菩提心を因となし、大悲を根となし、方便を究竟となす
 
さとりを求める心(菩提心)を原因とし、大いなるあわれみ(大悲)を根とし、手だて(方便)を究極的なものとするのである。

 
――宮坂宥勝『密教経典』p.31 より

 仏教らしい言葉である“菩提心”とは、「悟りたい(迷いを払い去り、永遠の真理を知りたい)と願って努力する心」であり、そこには「この世界のために貢献したい」という“衆生救済”の思いも含まれる。

 誰もが備えているそんな“菩提心”がそもそもの源泉としてあり、ふとあるとき社会的な課題に困っている人と出会うことで、にわかに“大悲”が生まれる。

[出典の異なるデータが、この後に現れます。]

/-- Complete; and one byte too many. -/
theorem test_witness_ApRcvRefusals : (held .complete [0xAA]).phase = .complete ∧ insR.phase ≠ .complete ∧
    ¬ insR.HasRoom (sevens 374785).length := by
  refine ⟨rfl, by decide, fun h => ?_⟩
  have := h 374784 rfl
  rw [sevens_length] at this
  have : insR.bufLen = 0 := rfl
  omega

theorem test_witness_OnlySequenceZeroCounts : (1 : Byte) ≠ 0 ∧ (255 : Byte) ≠ 0 := by decide

theorem test_witness_FragmentLayout : fragSplit [1, 2] = .ok [[0, 1, 2]] ∧ (sevens 1464).length ≤ 1464 ∧
    insR.phase ≠ .complete ∧ insR.HasRoom [(1 : Byte), 2].length :=
  ⟨rfl, by rw [sevens_length], by decide, insR_hasRoom _ (by decide)⟩

/-- Complete with a message and with none; not Complete; a state outside the invariant. -/
theorem test_witness_ApTakeReads :
    ((held .complete [0xAA, 0xBB]).phase = .complete ∧ (held .complete [0xAA, 0xBB]).Holds [0xAA, 0xBB]) ∧
    (held .complete []).Holds [] ∧ insR.phase ≠ .complete ∧
    ({ insR with phase := .complete, bufLen := 1 } : State).phase = .complete ∧
    0 < ({ insR with phase := .complete, bufLen := 1 } : State).bufLen ∧
    ({ insR with phase := .complete, bufLen := 1 } : State).buf.read 0 = none := by
  refine ⟨⟨rfl, rfl, ?_⟩, ⟨rfl, fun k h => by simp at h⟩, by decide, rfl, by decide, rfl⟩
  intro k h
  match k, h with
  | 0, _ => rfl
  | 1, _ => rfl

theorem test_witness_ApRstClears : (next? (exec .apRst (held .complete [0xAA]))) = some (insR.respond .done) ∧
    (insR.respond .done).HasRoom (sevens 374784).length := by
  rw [sevens_length]
  exact ⟨rfl, insR_hasRoom 374784 (Nat.le_refl _)⟩

theorem test_witness_ResetDiscipline : insR.phase = .idle ∧ insR.bufLen = 0 ∧ insR.HasRoom [(0xAA : Byte)].length ∧
    insR.HasRoom [(0xBB : Byte), 2].length :=
  ⟨rfl, rfl, insR_hasRoom _ (by decide), insR_hasRoom _ (by decide)⟩

/-- A payload of two fragments, the first the one before the last. -/
theorem test_witness_ReassemblyOfSplit : insR.phase = .idle ∧ insR.bufLen = 0 ∧ insR.HasRoom (sevens 1465).length ∧
    fragSplit (sevens 1465) = .ok [1 :: sevens 1464, [0, 7]] ∧ 0 < 1 ∧ 1 < [1 :: sevens 1464, [0, 7]].length :=
  ⟨rfl, rfl, insR_hasRoom _ (by rw [sevens_length]; decide), by decide +kernel, by decide, by simp⟩

/-- From S to R, two fragments, and a payload of one byte. -/
theorem test_witness_EndToEndDelivery : insR.cfg.tables = insS.cfg.tables ∧ insS.cfg.tables.dataSym.toList.Nodup ∧
    insR.phase = .idle ∧ insR.bufLen = 0 ∧ insR.HasRoom (sevens 1465).length ∧ 1 ≤ (sevens 1465).length ∧
    (sevens 1465).length % 1464 ≠ 0 ∧ (sevens 1).length ≤ 1464 ∧
    fragSplit (sevens 1465) = .ok [1 :: sevens 1464, [0, 7]] ∧
    (∀ f ∈ [1 :: sevens 1464, [0, 7]], f.getLast? ≠ some 0) :=
  ⟨rfl, by decide, rfl, rfl, insR_hasRoom _ (by rw [sevens_length]; decide), by rw [sevens_length]; decide,
    by rw [sevens_length]; decide, by rw [sevens_length]; decide, by decide +kernel, by decide +kernel⟩

theorem test_witness_ReservedCodes : (given (.item (.command [0x0D, 0xFF]))).port = .item (.command (0x0D :: [0xFF])) :: [] ∧
    13 ≤ (0x0D : Byte).toNat % 16 ∧ 13 ≤ (0x0F : Byte).toNat % 16 := ⟨rfl, by decide, by decide⟩

theorem test_witness_DataSymbolRows : insS.cfg.tables = LineTables.default := rfl
theorem test_witness_ControlSymbolRows : insR.cfg.tables = LineTables.default := rfl
theorem test_witness_UndefinedGroupRows : insX.cfg.tables = LineTables.default := rfl
theorem test_witness_MarkerRows : insS.cfg.tables = LineTables.default := rfl
theorem test_witness_LineCodeRow : insS.cfg.tables = LineTables.default := rfl

theorem test_witness_NonReceivingFrame : writesReassembly (.lcEnc [0x12]) = false ∧
    (next? (exec (.lcEnc [0x12]) insS)).isSome := by decide

/-- One operation for each of the two outcomes. -/
theorem test_witness_ReceivingFrame : writesReassembly (.apRcv [0x01, 0xAA]) = true ∧ Instr.apRcv [0x01, 0xAA] ≠ .apRst ∧
    respOf (.apRcv [0x01, 0xAA]) insR = some .more ∧ respOf (.tpInd [0x13,0x88, 0x00,0x50, 0x00,0x00]) insS = some .noMatch := by
  decide

theorem test_witness_ErrorChangesNothing : exec .apTake insR = .next (insR.raise (.notComplete .idle)) ∧
    exec (.tpInd [0x13,0x88, 0x00,0x50, 0x00,0x00]) insS = .next (insS.respond .noMatch) := ⟨rfl, rfl⟩

/-- A state outside the invariant, where AP.TAKE stops. -/
theorem test_witness_EveryOperationAnswers : (match exec .apTake { insR with phase := .complete, bufLen := 1 } with
    | .fault .unwrittenByte => true
    | _ => false) = true := by decide

theorem test_witness_ConfigNeverChanges : (next? (step (given (.item (.command [0x0B]))))).isSome := by decide

/-- The reset event and AP.RST leave Complete, a fragment enters Accumulating, a terminal one enters Complete. -/
theorem test_witness_PhaseTransitions :
    fetch (given .reset) = .reset ∧ fetch (given (.item (.command [0x0C]))) = .instr .apRst ∧
    (next? (step { held .complete [0xAA] with port := [.item (.command [0x0C])] })).map State.phase = some .idle ∧
    (next? (step (given (.item (.fragment [0x01, 0xAA]))))).map State.phase = some .accumulating ∧
    (next? (step (given (.item (.fragment [0x00, 0xAA]))))).map State.phase = some .complete := by decide

theorem test_witness_BufferAppendOnly : fetch { held .accumulating [0xAA] with port := [.item (.fragment [0x01, 0xBB])] } =
      .instr (.fragment 0x01 [0xBB]) ∧
    (next? (step { held .accumulating [0xAA] with port := [.item (.fragment [0x01, 0xBB])] })).map State.bufLen = some 2 ∧
    0 < (held .accumulating [0xAA]).bufLen := by decide

theorem test_witness_BufferInvKept : (given (.item (.fragment [0x01, 0xAA]))).BufferInv ∧
    (next? (step (given (.item (.fragment [0x01, 0xAA]))))).isSome :=
  ⟨⟨rfl, fun _ => rfl, fun _ _ => Nat.zero_le _⟩, by decide⟩

theorem test_witness_MemoryCanonicalKept : Memory.wf (held .accumulating [0xAA, 0xBB]).buf ∧
    (next? (step (held .accumulating [0xAA, 0xBB]))).isSome := by decide

/-- The bytes written, and the bytes beside them. -/
theorem test_witness_MemWriteThenRead : 0 < [(1 : Byte), 2].length ∧ 1 < [(1 : Byte), 2].length ∧ (4 : Nat) < 5 ∧
    5 + [(1 : Byte), 2].length ≤ 7 := by decide

theorem test_witness_StepRunsDecoded : (given (.item (.command [0x0B]))).port = .item (.command [0x0B]) :: [] ∧
    decode (.command [0x0B]) = .ok .apTake := ⟨rfl, rfl⟩

theorem test_witness_IdleStepKeeps : (held .complete [0xAA]).port = [] := rfl

theorem test_witness_MalformedRefused : (given (.item (.command []))).port = .item (.command []) :: [] ∧
    decode (.command []) = .error .emptyCommand := ⟨rfl, rfl⟩

theorem test_witness_DecodeEncode : (Instr.hdrDl linkR linkR [8, 0] [1]).wellFormed = true ∧
    (Instr.fragment 0 []).wellFormed = true ∧ (Instr.apSend [1] portR netR linkR).wellFormed = true := by decide

end Sys2Proof.Tests
end

section
/-! Proofs about 30_encoding.md: the line code LC.ENC answers, PH.XMT, and the padded frame DL.REQ answers. -/

namespace Sys2Proof.Machine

 それを解決しようとする自分発のプロジェクトが“方便” *2 となって、物事が前向きに動きはじめる。その流れのなかで、豊かなご縁が育まれ、まるで大きなつながりの中で自分が生かされているような、大らかな心地に包まれることもある。

 そして、その人ならではの生き方、表現の仕方と、プロジェクトでの活動がひとつに重なるとき、人は太陽のように輝いた表情を見せる。言わば以前のわたし(小我)は彼方に消え、次元の違う本当のわたし(大我)と出会ったのだ。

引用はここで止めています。